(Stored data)
=== Section Start ===

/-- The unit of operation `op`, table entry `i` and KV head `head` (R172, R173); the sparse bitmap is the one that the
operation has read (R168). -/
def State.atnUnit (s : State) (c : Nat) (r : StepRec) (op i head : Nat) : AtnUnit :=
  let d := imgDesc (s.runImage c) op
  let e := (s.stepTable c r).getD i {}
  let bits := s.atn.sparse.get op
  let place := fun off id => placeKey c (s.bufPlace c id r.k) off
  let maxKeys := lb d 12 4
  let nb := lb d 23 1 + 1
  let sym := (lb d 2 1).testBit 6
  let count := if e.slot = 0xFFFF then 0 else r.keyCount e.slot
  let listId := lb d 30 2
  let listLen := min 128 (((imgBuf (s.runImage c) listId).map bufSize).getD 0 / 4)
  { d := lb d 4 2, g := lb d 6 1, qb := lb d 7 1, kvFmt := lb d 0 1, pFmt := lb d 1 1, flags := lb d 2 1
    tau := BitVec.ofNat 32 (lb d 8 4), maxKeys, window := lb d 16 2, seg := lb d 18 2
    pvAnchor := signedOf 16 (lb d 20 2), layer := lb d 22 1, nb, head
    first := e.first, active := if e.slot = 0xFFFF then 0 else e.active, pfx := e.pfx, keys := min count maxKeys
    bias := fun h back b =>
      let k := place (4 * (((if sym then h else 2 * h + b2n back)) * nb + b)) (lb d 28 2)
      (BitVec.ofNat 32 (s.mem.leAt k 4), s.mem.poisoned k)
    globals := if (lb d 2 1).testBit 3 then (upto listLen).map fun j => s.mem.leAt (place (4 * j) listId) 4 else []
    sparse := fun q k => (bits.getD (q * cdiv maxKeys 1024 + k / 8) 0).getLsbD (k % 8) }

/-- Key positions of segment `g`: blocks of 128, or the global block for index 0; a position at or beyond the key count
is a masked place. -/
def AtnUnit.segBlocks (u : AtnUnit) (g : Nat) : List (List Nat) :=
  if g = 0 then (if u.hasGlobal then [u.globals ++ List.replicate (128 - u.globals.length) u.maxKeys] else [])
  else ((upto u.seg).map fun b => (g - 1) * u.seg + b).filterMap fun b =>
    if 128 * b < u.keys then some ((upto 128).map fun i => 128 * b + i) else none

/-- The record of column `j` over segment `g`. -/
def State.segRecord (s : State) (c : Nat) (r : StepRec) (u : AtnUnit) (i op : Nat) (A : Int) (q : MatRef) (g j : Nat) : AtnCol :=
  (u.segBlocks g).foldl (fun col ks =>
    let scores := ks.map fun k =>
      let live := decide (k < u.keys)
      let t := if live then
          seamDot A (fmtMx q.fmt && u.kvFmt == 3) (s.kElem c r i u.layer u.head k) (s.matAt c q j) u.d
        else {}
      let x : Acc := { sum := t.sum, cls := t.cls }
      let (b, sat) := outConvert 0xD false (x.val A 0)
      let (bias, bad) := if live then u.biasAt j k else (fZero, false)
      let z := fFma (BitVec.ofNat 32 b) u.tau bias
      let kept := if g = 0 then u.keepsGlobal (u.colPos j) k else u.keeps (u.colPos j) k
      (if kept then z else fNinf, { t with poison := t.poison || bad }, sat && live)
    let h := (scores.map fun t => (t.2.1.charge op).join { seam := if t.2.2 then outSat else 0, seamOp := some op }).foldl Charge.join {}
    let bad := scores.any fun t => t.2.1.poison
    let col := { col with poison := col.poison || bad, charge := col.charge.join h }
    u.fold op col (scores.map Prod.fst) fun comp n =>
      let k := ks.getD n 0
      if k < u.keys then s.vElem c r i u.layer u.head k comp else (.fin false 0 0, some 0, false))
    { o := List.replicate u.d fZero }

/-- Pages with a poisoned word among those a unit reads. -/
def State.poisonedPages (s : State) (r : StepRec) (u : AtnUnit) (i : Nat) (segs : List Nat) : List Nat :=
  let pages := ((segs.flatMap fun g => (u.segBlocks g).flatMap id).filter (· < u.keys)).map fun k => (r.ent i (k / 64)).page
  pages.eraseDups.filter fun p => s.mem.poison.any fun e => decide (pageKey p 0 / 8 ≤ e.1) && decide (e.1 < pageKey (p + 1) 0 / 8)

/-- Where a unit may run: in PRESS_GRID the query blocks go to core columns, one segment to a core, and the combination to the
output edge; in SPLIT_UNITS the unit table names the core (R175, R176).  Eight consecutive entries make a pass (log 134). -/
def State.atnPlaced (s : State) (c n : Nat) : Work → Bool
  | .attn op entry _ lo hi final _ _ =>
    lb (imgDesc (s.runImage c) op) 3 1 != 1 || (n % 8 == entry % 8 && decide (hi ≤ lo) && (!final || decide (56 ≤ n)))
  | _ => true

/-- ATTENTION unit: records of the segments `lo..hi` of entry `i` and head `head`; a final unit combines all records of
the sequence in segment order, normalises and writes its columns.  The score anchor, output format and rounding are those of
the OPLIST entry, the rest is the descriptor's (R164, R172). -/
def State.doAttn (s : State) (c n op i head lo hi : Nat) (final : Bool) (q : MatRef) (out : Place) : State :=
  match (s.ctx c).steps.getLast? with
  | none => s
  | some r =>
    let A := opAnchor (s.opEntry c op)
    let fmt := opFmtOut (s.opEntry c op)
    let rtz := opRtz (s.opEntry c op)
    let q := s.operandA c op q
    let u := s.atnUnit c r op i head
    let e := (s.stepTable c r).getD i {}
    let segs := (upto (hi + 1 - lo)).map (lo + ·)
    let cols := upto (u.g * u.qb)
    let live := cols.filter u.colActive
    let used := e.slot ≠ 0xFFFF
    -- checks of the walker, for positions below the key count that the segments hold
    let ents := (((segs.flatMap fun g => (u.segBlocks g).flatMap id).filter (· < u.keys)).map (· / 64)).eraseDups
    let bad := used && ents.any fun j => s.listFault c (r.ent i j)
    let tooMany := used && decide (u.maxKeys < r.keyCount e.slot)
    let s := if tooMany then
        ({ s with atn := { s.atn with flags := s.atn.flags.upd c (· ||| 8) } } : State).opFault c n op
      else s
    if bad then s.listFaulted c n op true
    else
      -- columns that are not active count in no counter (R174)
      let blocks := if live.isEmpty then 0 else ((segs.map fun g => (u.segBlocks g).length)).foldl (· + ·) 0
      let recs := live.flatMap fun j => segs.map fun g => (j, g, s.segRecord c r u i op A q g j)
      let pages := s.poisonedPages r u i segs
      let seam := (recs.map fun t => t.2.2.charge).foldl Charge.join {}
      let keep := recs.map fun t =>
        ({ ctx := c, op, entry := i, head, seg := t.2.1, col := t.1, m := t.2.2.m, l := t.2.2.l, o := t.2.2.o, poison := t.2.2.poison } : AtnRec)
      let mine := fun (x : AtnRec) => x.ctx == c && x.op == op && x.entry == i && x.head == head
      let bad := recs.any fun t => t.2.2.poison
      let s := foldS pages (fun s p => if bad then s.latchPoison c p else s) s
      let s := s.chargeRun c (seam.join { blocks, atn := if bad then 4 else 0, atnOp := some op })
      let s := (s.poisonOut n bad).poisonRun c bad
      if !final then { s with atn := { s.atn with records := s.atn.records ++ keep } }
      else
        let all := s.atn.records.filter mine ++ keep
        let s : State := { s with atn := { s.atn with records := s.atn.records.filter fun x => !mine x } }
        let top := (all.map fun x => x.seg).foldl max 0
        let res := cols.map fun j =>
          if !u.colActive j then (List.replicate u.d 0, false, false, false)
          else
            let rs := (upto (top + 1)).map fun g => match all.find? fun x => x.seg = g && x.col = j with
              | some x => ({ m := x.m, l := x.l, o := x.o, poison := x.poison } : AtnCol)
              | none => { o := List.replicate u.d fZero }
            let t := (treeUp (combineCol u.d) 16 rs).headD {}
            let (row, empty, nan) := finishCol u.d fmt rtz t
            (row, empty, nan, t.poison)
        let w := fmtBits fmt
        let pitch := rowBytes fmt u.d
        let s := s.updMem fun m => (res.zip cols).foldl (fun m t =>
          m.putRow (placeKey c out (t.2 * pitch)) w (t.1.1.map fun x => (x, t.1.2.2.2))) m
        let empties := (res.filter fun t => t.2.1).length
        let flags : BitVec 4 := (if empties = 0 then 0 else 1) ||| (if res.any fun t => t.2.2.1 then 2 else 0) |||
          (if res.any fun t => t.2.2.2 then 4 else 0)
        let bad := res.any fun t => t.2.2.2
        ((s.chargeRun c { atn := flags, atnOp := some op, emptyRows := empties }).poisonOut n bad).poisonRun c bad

=== Section End ===

__Instructions for the task__: Among the lines above, repeat exactly those from the line with "let (row, empty, nan)" to the line with "m.putRow (placeKey c", counting both ends.

__Written response__:
            let (row, empty, nan) := finishCol u.d fmt rtz t
            (row, empty, nan, t.poison)
        let w := fmtBits fmt
        let pitch := rowBytes fmt u.d
        let s := s.updMem fun m => (res.zip cols).foldl (fun m t =>
          m.putRow (placeKey c out (t.2 * pitch)) w (t.1.1.map fun x => (x, t.1.2.2.2))) m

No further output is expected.